Optimizer overlap/fusion is a technique where upon calling backwards(), the optimizer step upon each parameter is applied as soon as its gradient is calculated. The benefits of this are twofold:

• Model training efficiency: We don’t need to move gradients and relook them up, they can be applied as soon as we get it.
• Memory efficiency: gradients can be released through the computation graph, so they don’t need to all be held in memory simultaneously for opt.step()

These two properties are critical for a distributed, production setting. As such, it has taken different forms across many different parallelization domains such TorchRec, DDP, FSDP

A new use case we now have is to compose these different parallelization strategies, both utilizing, in spirit, some kind of optimizer overlap (implementation may be different, e.g. TorchRec uses fused cuda kernels, but DDP/FSDP may explicitly do it, but overlap gradient bucket reductions with previous bucket parameter updates). However, one problem that we face is that there are differences in how model authors express this functionality across different domains

We propose a unified way of registering optimizers over model parameters() across distributed settings, as well as keeping behavioral consistency between the single-host and parallelized variants.

The main expected behavior that after backwards() is called the parameter is updated and its gradient is set to None (and released from memory).

For TorchRec

In TorchRec's case, we currently have a limitation on our expressibility of which parameters can have which optimizers. In a normal unsharded world you could do

opt1 = SGD(ebc.embedding_bags["table_0"].parameters())
opt2 = Adam(ebc.embedding_bags["table_1"].parameters())

But ShardedEmbeddingBagCollection, or even FusedEmbeddingBagCollection only allow you to specify one optimizer on a per module basis.

Instead, we will now read in which parameters should use which optimizer settings via the metadata attached via attach_overlapped_optimizer. The implementation details will be that in addition to grouping on sharding_type/pooling_type/data_type/etc, we will also group on "fused_params" to create separate lookup kernels for different parameter groups (if they have different optimizers).

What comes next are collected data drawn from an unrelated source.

-- ==== Sys2Proof/Laws/FrameEngSvc.lean ====
section
/-! SUPPORT. The frame of every operation of Machine/EngSvc.lean: which parts of the state it may change. -/

namespace Sys2Proof.Machine

variable {msk : Nat} {s0 : State}

theorem State.feedAct_frame {s : State} {w : Work} {fuel9 : Nat} (hM : Sub 16 msk) (hF : Frame msk s0 s) : Frame msk s0 (State.feedAct s w fuel9) := by
  have b16 : Sub 16 msk := Sub.trans (b := 16) rfl hM
  induction fuel9 generalizing s w with
  | zero => unfold State.feedAct; with_reducible repeat' (first | assumption | refine State.placeMeas_frame b16 (by assumption) ?_ | apply State.setAct_frame b16 | split | extract_lets | refine frame_fst ?_ (by assumption) | refine frame_snd ?_ (by assumption))
  | succ fuel9 ih =>
    unfold State.feedAct
    with_reducible repeat' (first | assumption | apply ih | refine State.placeMeas_frame b16 (by assumption) ?_ | apply State.setAct_frame b16 | split | extract_lets | refine frame_fst ?_ (by assumption) | refine frame_snd ?_ (by assumption))

theorem State.feedActs_frame {s : State} (hM : Sub 16 msk) (hF : Frame msk s0 s) : Frame msk s0 (State.feedActs s) := by
  have b16 : Sub 16 msk := Sub.trans (b := 16) rfl hM
  unfold State.feedActs
  with_reducible repeat' (first | assumption | apply State.feedAct_frame b16 | refine foldl_frame ?_ ?_ | refine foldl_fst_frame ?_ ?_ | refine foldl_snd_frame ?_ ?_ | intro _ _ _ | intro _ _)

theorem State.moveQueue_frame {s : State} {n : Nat} (hM : Sub 16 msk) (hF : Frame msk s0 s) : Frame msk s0 (State.moveQueue s n) := by
  have b16 : Sub 16 msk := Sub.trans (b := 16) rfl hM
  unfold State.moveQueue
  with_reducible repeat' (first | assumption | apply State.setUnit_frame b16 | apply State.onEng_frame b16 | refine State.placeMeas_frame b16 (by assumption) ?_ | refine foldl_frame ?_ ?_ | refine foldl_fst_frame ?_ ?_ | refine foldl_snd_frame ?_ ?_ | intro _ _ _ | intro _ _ | split | extract_lets | refine frame_fst ?_ (by assumption) | refine frame_snd ?_ (by assumption))

theorem State.moveQueues_frame {s : State} (hM : Sub 16 msk) (hF : Frame msk s0 s) : Frame msk s0 (State.moveQueues s) := by
  have b16 : Sub 16 msk := Sub.trans (b := 16) rfl hM
  unfold State.moveQueues
  with_reducible repeat' (first | assumption | apply State.moveQueue_frame b16 | refine foldl_frame ?_ ?_ | refine foldl_fst_frame ?_ ?_ | refine foldl_snd_frame ?_ ?_ | intro _ _ _ | intro _ _)

theorem State.engOffline_frame {s : State} {fn n : Nat} (hM : Sub 16 msk) (hF : Frame msk s0 s) : Frame msk s0 (State.engOffline s fn n) := by
  have b16 : Sub 16 msk := Sub.trans (b := 16) rfl hM
  unfold State.engOffline
  with_reducible repeat' (first | assumption | apply State.setUnit_frame b16 | split)

theorem State.engReset_frame {s : State} {fn n : Nat} (hM : Sub 16 msk) (hF : Frame msk s0 s) : Frame msk s0 (State.engReset s fn n) := by
  have b16 : Sub 16 msk := Sub.trans (b := 16) rfl hM
  unfold State.engReset
  with_reducible repeat' (first | assumption | apply State.setUnit_frame b16 | split)

theorem State.selfTestEnd_frame {s : State} {n : Nat} {pass : Bool} (hM : Sub 16 msk) (hF : Frame msk s0 s) : Frame msk s0 (State.selfTestEnd s n pass) := by
  have b16 : Sub 16 msk := Sub.trans (b := 16) rfl hM
  unfold State.selfTestEnd
  with_reducible repeat' (first | assumption | apply State.setUnit_frame b16 | split | refine frame_fst ?_ (by assumption) | refine frame_snd ?_ (by assumption))

theorem State.testTick_frame {s : State} (hM : Sub 16 msk) (hF : Frame msk s0 s) : Frame msk s0 (State.testTick s) := by
  have b16 : Sub 16 msk := Sub.trans (b := 16) rfl hM
  unfold State.testTick
  with_reducible repeat' (first | assumption | apply State.onEng_frame b16)

theorem State.workEnds_frame {s : State} {w : Work} (hM : Sub 2157374 msk) (hF : Frame msk s0 s) : Frame msk s0 (State.workEnds s w) := by
  have b2124548 : Sub 2124548 msk := Sub.trans (b := 2157374) rfl hM
  have b2156858 : Sub 2156858 msk := Sub.trans (b := 2157374) rfl hM
  unfold State.workEnds
  with_reducible repeat' (first | assumption | apply State.rackEnd_frame b2156858 | apply State.transferEnds_frame b2124548 | split | dsimp -zeta only | dsimp -zeta +zetaDelta only | refine frame_fst ?_ (by assumption) | refine frame_snd ?_ (by assumption))

theorem State.requeueLive_frame {s : State} {n : Nat} {m : Meas} (hM : Sub 2157374 msk) (hF : Frame msk s0 s) : Frame msk s0 (State.requeueLive s n m) := by
  have b16 : Sub 16 msk := Sub.trans (b := 2157374) rfl hM
  have b2157374 : Sub 2157374 msk := Sub.trans (b := 2157374) rfl hM
  unfold State.requeueLive
  with_reducible repeat' (first | assumption | apply State.workEnds_frame b2157374 | apply State.requeue_frame b16 | split | dsimp -zeta only | dsimp -zeta +zetaDelta only)

theorem State.rerun_frame {s : State} {n : Nat} {m : Meas} (hM : Sub 2124048 msk) (hF : Frame msk s0 s) : Frame msk s0 (State.rerun s n m) := by
  have b16 : Sub 16 msk := Sub.trans (b := 2124048) rfl hM
  have b2124032 : Sub 2124032 msk := Sub.trans (b := 2124048) rfl hM
  unfold State.rerun
  with_reducible repeat' (first | assumption | apply State.setJob_frame b16 | apply State.requeue_frame b16 | apply State.bump_frame b2124032 | split | extract_lets | refine frame_fst ?_ (by assumption) | refine frame_snd ?_ (by assumption))

theorem State.tornWrite_frame {s : State} {r : Run} (hM : Sub 8388673 msk) (hF : Frame msk s0 s) : Frame msk s0 (State.tornWrite s r) := by
  have b65 : Sub 65 msk := Sub.trans (b := 8388673) rfl hM
  have b8388608 : Sub 8388608 msk := Sub.trans (b := 8388673) rfl hM
  unfold State.tornWrite
  with_reducible repeat' (first | assumption | apply State.draw_frame b8388608 | apply State.writeBytes_frame b65 | split | extract_lets | refine frame_fst ?_ (by assumption) | refine frame_snd ?_ (by assumption))

theorem State.engFault_frame {s : State} {n : Nat} {afterWrite : Bool} (hM : Sub 10546047 msk) (hF : Frame msk s0 s) : Frame msk s0 (State.engFault s n afterWrite) := by
  have b16 : Sub 16 msk := Sub.trans (b := 10546047) rfl hM
  have b2124032 : Sub 2124032 msk := Sub.trans (b := 10546047) rfl hM
  have b2124048 : Sub 2124048 msk := Sub.trans (b := 10546047) rfl hM
  have b2156860 : Sub 2156860 msk := Sub.trans (b := 10546047) rfl hM
  have b2157374 : Sub 2157374 msk := Sub.trans (b := 10546047) rfl hM
  have b8388673 : Sub 8388673 msk := Sub.trans (b := 10546047) rfl hM
  unfold State.engFault
  with_reducible repeat' (first | assumption | apply State.setUnit_frame b16 | apply State.raise_frame b2124032 | apply State.workEnds_frame b2157374 | apply State.rerun_frame b2124048 | apply State.tornWrite_frame b8388673 | apply State.stopJob_frame b2156860 | split | extract_lets | dsimp -zeta only | dsimp -zeta +zetaDelta only | refine frame_fst ?_ (by assumption) | refine frame_snd ?_ (by assumption))

end Sys2Proof.Machine
end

Some future implications of this are that we will be able to get rid of fused_params as an input to EBCSharder, and fully get rid of compute_kernel.

Proposed pseudocode

model = SparseNN(
   sparse_arch=EmbeddingBagCollection,
   over_arch=Linear(10,10)
)
 
apply_overlapped_optimizer(torch.optim.SGD, model.sparse_arch["table_0"].parameters(), lr=.02)
apply_overlapped_optimizer(torch.optim.Adam, model.sparse_arch["table_1"].parameters(), lr=.04)

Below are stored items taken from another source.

theorem State.enterFailed_frame {s : State} {cause : Nat} (hM : Sub 2748380 msk) (hF : Frame msk s0 s) : Frame msk s0 (State.enterFailed s cause) := by
  have b16 : Sub 16 msk := Sub.trans (b := 2748380) rfl hM
  have b64 : Sub 64 msk := Sub.trans (b := 2748380) rfl hM
  have b128 : Sub 128 msk := Sub.trans (b := 2748380) rfl hM
  have b16384 : Sub 16384 msk := Sub.trans (b := 2748380) rfl hM
  have b32768 : Sub 32768 msk := Sub.trans (b := 2748380) rfl hM
  have b65536 : Sub 65536 msk := Sub.trans (b := 2748380) rfl hM
  have b589824 : Sub 589824 msk := Sub.trans (b := 2748380) rfl hM
  have b2124032 : Sub 2124032 msk := Sub.trans (b := 2748380) rfl hM
  have b2158356 : Sub 2158356 msk := Sub.trans (b := 2748380) rfl hM
  have b2158364 : Sub 2158364 msk := Sub.trans (b := 2748380) rfl hM
  unfold State.enterFailed
  with_reducible repeat' (first | assumption | apply State.onMir_frame b32768 | apply State.downLink_frame b2158356 | apply State.linkDown_frame b2158364 | apply State.onEng_frame b16 | apply State.setStack_frame b64 | apply State.agentLinks_frame b2158364 | apply State.eraseKeys_frame b128 | apply State.lifeAdd_frame b65536 | apply State.saveCounters_frame b589824 | apply State.fatalPin_frame b16384 | apply State.onFlt_frame b16384 | apply State.raise_frame b2124032 | apply State.event_frame b2124032 | refine foldl_frame ?_ ?_ | refine foldl_fst_frame ?_ ?_ | refine foldl_snd_frame ?_ ?_ | intro _ _ _ | intro _ _ | split | extract_lets | dsimp -zeta only | dsimp -zeta +zetaDelta only | refine frame_fst ?_ (by assumption) | refine frame_snd ?_ (by assumption))

theorem State.partFailed_frame {s : State} {cause : Nat} (hM : Sub 2748380 msk) (hF : Frame msk s0 s) : Frame msk s0 (State.partFailed s cause) := by
  have b2748380 : Sub 2748380 msk := Sub.trans (b := 2748380) rfl hM
  unfold State.partFailed
  with_reducible repeat' (first | assumption | apply State.enterFailed_frame b2748380 | split | extract_lets | refine frame_fst ?_ (by assumption) | refine frame_snd ?_ (by assumption))

theorem State.railMismatch_frame {s : State} {blk j : Nat} (hM : Sub 3801086 msk) (hF : Frame msk s0 s) : Frame msk s0 (State.railMismatch s blk j) := by
  have b32768 : Sub 32768 msk := Sub.trans (b := 3801086) rfl hM
  have b2124032 : Sub 2124032 msk := Sub.trans (b := 3801086) rfl hM
  have b2158590 : Sub 2158590 msk := Sub.trans (b := 3801086) rfl hM
  have b2748380 : Sub 2748380 msk := Sub.trans (b := 3801086) rfl hM
  have b3211036 : Sub 3211036 msk := Sub.trans (b := 3801086) rfl hM
  unfold State.railMismatch
  with_reducible repeat' (first | assumption | apply State.raiseRail_frame b2124032 | apply State.dieFails_frame b2158590 | apply State.enterFailed_frame b2748380 | apply State.loseHub_frame b3211036 | apply State.onMir_frame b32768 | split | extract_lets | dsimp -zeta only | dsimp -zeta +zetaDelta only | refine frame_fst ?_ (by assumption) | refine frame_snd ?_ (by assumption))

end Sys2Proof.Machine
end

# chose this to be similar to torch.optim.SGD(model.sparse_arch.parameters(), lr)
 
apply_overlapped_optimizer(torch.optim.Adagrad, model.over_arch.parameters(), lr=.006)
 
model.sparse_arch = shard_embedding_modules(model.sparse_arch, [EmbeddingBagCollectionSharder()])
model.over_arch = DistributedDataParallel(model.over_arch)
 
optimizers = get_optimizers(model)
torch.save(optimizer.state_dict())


def apply_overlapped_optimizer(
    optimizer_class: Type[torch.optim.Optimizer],
    params: Iterator[nn.Parameter],
    optimizer_kwargs: Dict[str, Any],
) -> List[torch.optim.Optimizer]:
 
   ...
   for param in params:
       # attach optimizer property/metadata
	 # this is param level metadata that FSDP/DDP/DMP can use to achieve behavioral consistency
       param._optimizer = optimizer_class
       param._optimizer_kwargs = optimizer_kwargs

      param._overlapped_optimizer = optimizer_class([param], **optimizer_kwargs)
       ...
 
       def optimizer_hook(*_unused):
           param._overlapped_optimizer.step()
           param.grad = None
       # this hook can be thrown away on the sharded/parallelized module
       param._acc_grad.register_hook(optimizer_hook)

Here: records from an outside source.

-- ==== Sys2Proof/Laws/FrameTick.lean ====
section
/-! SUPPORT. The frame of every operation of Machine/Tick.lean: which parts of the state it may change. -/

namespace Sys2Proof.Machine

variable {msk : Nat} {s0 : State}

theorem State.fnRegsTick_frame {s : State} (hM : Sub 768 msk) (hF : Frame msk s0 s) : Frame msk s0 (State.fnRegsTick s) := by
  have b256 : Sub 256 msk := Sub.trans (b := 768) rfl hM
  have b512 : Sub 512 msk := Sub.trans (b := 768) rfl hM
  unfold State.fnRegsTick
  with_reducible repeat' (first | assumption | apply State.onPci_frame b512 | apply State.onCmd_frame b256 | extract_lets)

theorem State.freezeTick_frame {s : State} (hM : Sub 2048 msk) (hF : Frame msk s0 s) : Frame msk s0 (State.freezeTick s) := by
  have b2048 : Sub 2048 msk := Sub.trans (b := 2048) rfl hM
  unfold State.freezeTick
  with_reducible repeat' (first | assumption | apply State.onTrt_frame b2048 | split | refine frame_fst ?_ (by assumption) | refine frame_snd ?_ (by assumption))

theorem State.usersTick_frame {s : State} (hM : Sub 32 msk) (hF : Frame msk s0 s) : Frame msk s0 (State.usersTick s) := by
  have b32 : Sub 32 msk := Sub.trans (b := 32) rfl hM
  unfold State.usersTick
  with_reducible repeat' (first | assumption | apply State.onOpu_frame b32)

theorem State.writesTick_frame {s : State} (hM : Sub 2183032 msk) (hF : Frame msk s0 s) : Frame msk s0 (State.writesTick s) := by
  have b32 : Sub 32 msk := Sub.trans (b := 2183032) rfl hM
  have b768 : Sub 768 msk := Sub.trans (b := 2183032) rfl hM
  have b2048 : Sub 2048 msk := Sub.trans (b := 2183032) rfl hM
  have b67192 : Sub 67192 msk := Sub.trans (b := 2183032) rfl hM
  have b2113536 : Sub 2113536 msk := Sub.trans (b := 2183032) rfl hM
  unfold State.writesTick
  with_reducible repeat' (first | assumption | apply State.regsTick_frame b67192 | apply State.fnRegsTick_frame b768 | apply State.freezeTick_frame b2048 | apply State.usersTick_frame b32 | apply State.ovfTick_frame b2113536)

theorem State.applyDue_frame {s : State} {x : Due} (hM : Sub 11272191 msk) (hF : Frame msk s0 s) : Frame msk s0 (State.applyDue s x) := by
  have b8 : Sub 8 msk := Sub.trans (b := 11272191) rfl hM
  have b49152 : Sub 49152 msk := Sub.trans (b := 11272191) rfl hM
  have b2156860 : Sub 2156860 msk := Sub.trans (b := 11272191) rfl hM
  have b2158590 : Sub 2158590 msk := Sub.trans (b := 11272191) rfl hM
  have b2748188 : Sub 2748188 msk := Sub.trans (b := 11272191) rfl hM
  have b10547031 : Sub 10547031 msk := Sub.trans (b := 11272191) rfl hM
  have b10551167 : Sub 10551167 msk := Sub.trans (b := 11272191) rfl hM
  have b10682367 : Sub 10682367 msk := Sub.trans (b := 11272191) rfl hM
  unfold State.applyDue
  with_reducible repeat' (first | assumption | apply State.dueReq_frame b10547031 | apply State.applyCmd_frame b10682367 | apply State.ownerApply_frame b8 | apply State.expireAt_frame b10547031 | apply State.setHold_frame b49152 | apply State.faultEnd_frame b2156860 | apply State.takeTarget_frame b2748188 | apply State.flrApply_frame b10551167 | apply State.failStacks_frame b2158590 | apply State.failDie_frame b2158590 | split | dsimp -zeta only | dsimp -zeta +zetaDelta only | refine frame_fst ?_ (by assumption) | refine frame_snd ?_ (by assumption))

theorem State.dueTick_frame {s : State} (hM : Sub 11272191 msk) (hF : Frame msk s0 s) : Frame msk s0 (State.dueTick s) := by
  have b4 : Sub 4 msk := Sub.trans (b := 11272191) rfl hM
  have b16384 : Sub 16384 msk := Sub.trans (b := 11272191) rfl hM
  have b11272191 : Sub 11272191 msk := Sub.trans (b := 11272191) rfl hM
  unfold State.dueTick
  with_reducible repeat' (first | assumption | apply State.applyDue_frame b11272191 | apply State.onDir_frame b4 | apply State.fatalTick_frame b16384 | refine foldl_frame ?_ ?_ | refine foldl_fst_frame ?_ ?_ | refine foldl_snd_frame ?_ ?_ | intro _ _ _ | intro _ _ | split | extract_lets | dsimp -zeta only | dsimp -zeta +zetaDelta only | refine frame_fst ?_ (by assumption) | refine frame_snd ?_ (by assumption))

theorem State.parkedTick_frame {s : State} (hM : Sub 10547031 msk) (hF : Frame msk s0 s) : Frame msk s0 (State.parkedTick s) := by
  have b10547031 : Sub 10547031 msk := Sub.trans (b := 10547031) rfl hM
  unfold State.parkedTick
  with_reducible repeat' (first | assumption | apply State.reopen_frame b10547031 | refine foldl_frame ?_ ?_ | refine foldl_fst_frame ?_ ?_ | refine foldl_snd_frame ?_ ?_ | intro _ _ _ | intro _ _)

theorem State.regionsTick_frame {s : State} (hM : Sub 10547031 msk) (hF : Frame msk s0 s) : Frame msk s0 (State.regionsTick s) := by
  have b18 : Sub 18 msk := Sub.trans (b := 10547031) rfl hM
  have b2157318 : Sub 2157318 msk := Sub.trans (b := 10547031) rfl hM
  have b10547031 : Sub 10547031 msk := Sub.trans (b := 10547031) rfl hM
  unfold State.regionsTick
  with_reducible repeat' (first | assumption | apply State.pubProceed_frame b2157318 | apply State.pubRelease_frame b10547031 | apply State.startDestroyScrub_frame b18 | apply State.rackScrub_frame b18 | apply State.revokesTick_frame b10547031 | refine foldl_frame ?_ ?_ | refine foldl_fst_frame ?_ ?_ | refine foldl_snd_frame ?_ ?_ | intro _ _ _ | intro _ _)

theorem State.dirTick_frame {s : State} {live : Bool} (hM : Sub 15466495 msk) (hF : Frame msk s0 s) : Frame msk s0 (State.dirTick s live) := by
  have b6351104 : Sub 6351104 msk := Sub.trans (b := 15466495) rfl hM
  have b10547031 : Sub 10547031 msk := Sub.trans (b := 15466495) rfl hM
  have b11272191 : Sub 11272191 msk := Sub.trans (b := 15466495) rfl hM
  unfold State.dirTick
  with_reducible repeat' (first | assumption | apply State.dueTick_frame b11272191 | apply State.parkedTick_frame b10547031 | apply State.regionsTick_frame b10547031 | apply State.sendDelta_frame b6351104 | split | extract_lets)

Note that even in an unsharded world, you could get memory benefits from early releasing gradients.

[YLGH]

cc @mrshenli @rohan-varma @colin2328 @divchenko @dstaay-fb @xing-liu @zhaojuanmao @wangkuiyi

[divchenko]

• 'overlapped' is quite an odd name imho. Something more concrete is better, e.g. 'in autograd optimizer' .
• What happens if I don't specify overlapped optimizers for some parameters within ebc?

[YLGH]

What happens if I don't specify overlapped optimizers for some parameters within ebc?

it will allocate dense kernel for that table, and you get the grads (as potentially a ShardedTensor) back. This isn't the case right now, but this will be part of the new API

behavior wise unsharded and sharded model will be identical*

[colin2328]

IMO we should call it "apply_optimizer_in_backward". Fused/non fused is an implementation detail, and whether its done in torch.autograd or requires comms (e.g PT-D) can also be flexible

[YLGH]

Landed as part of composability and per parameter optimizers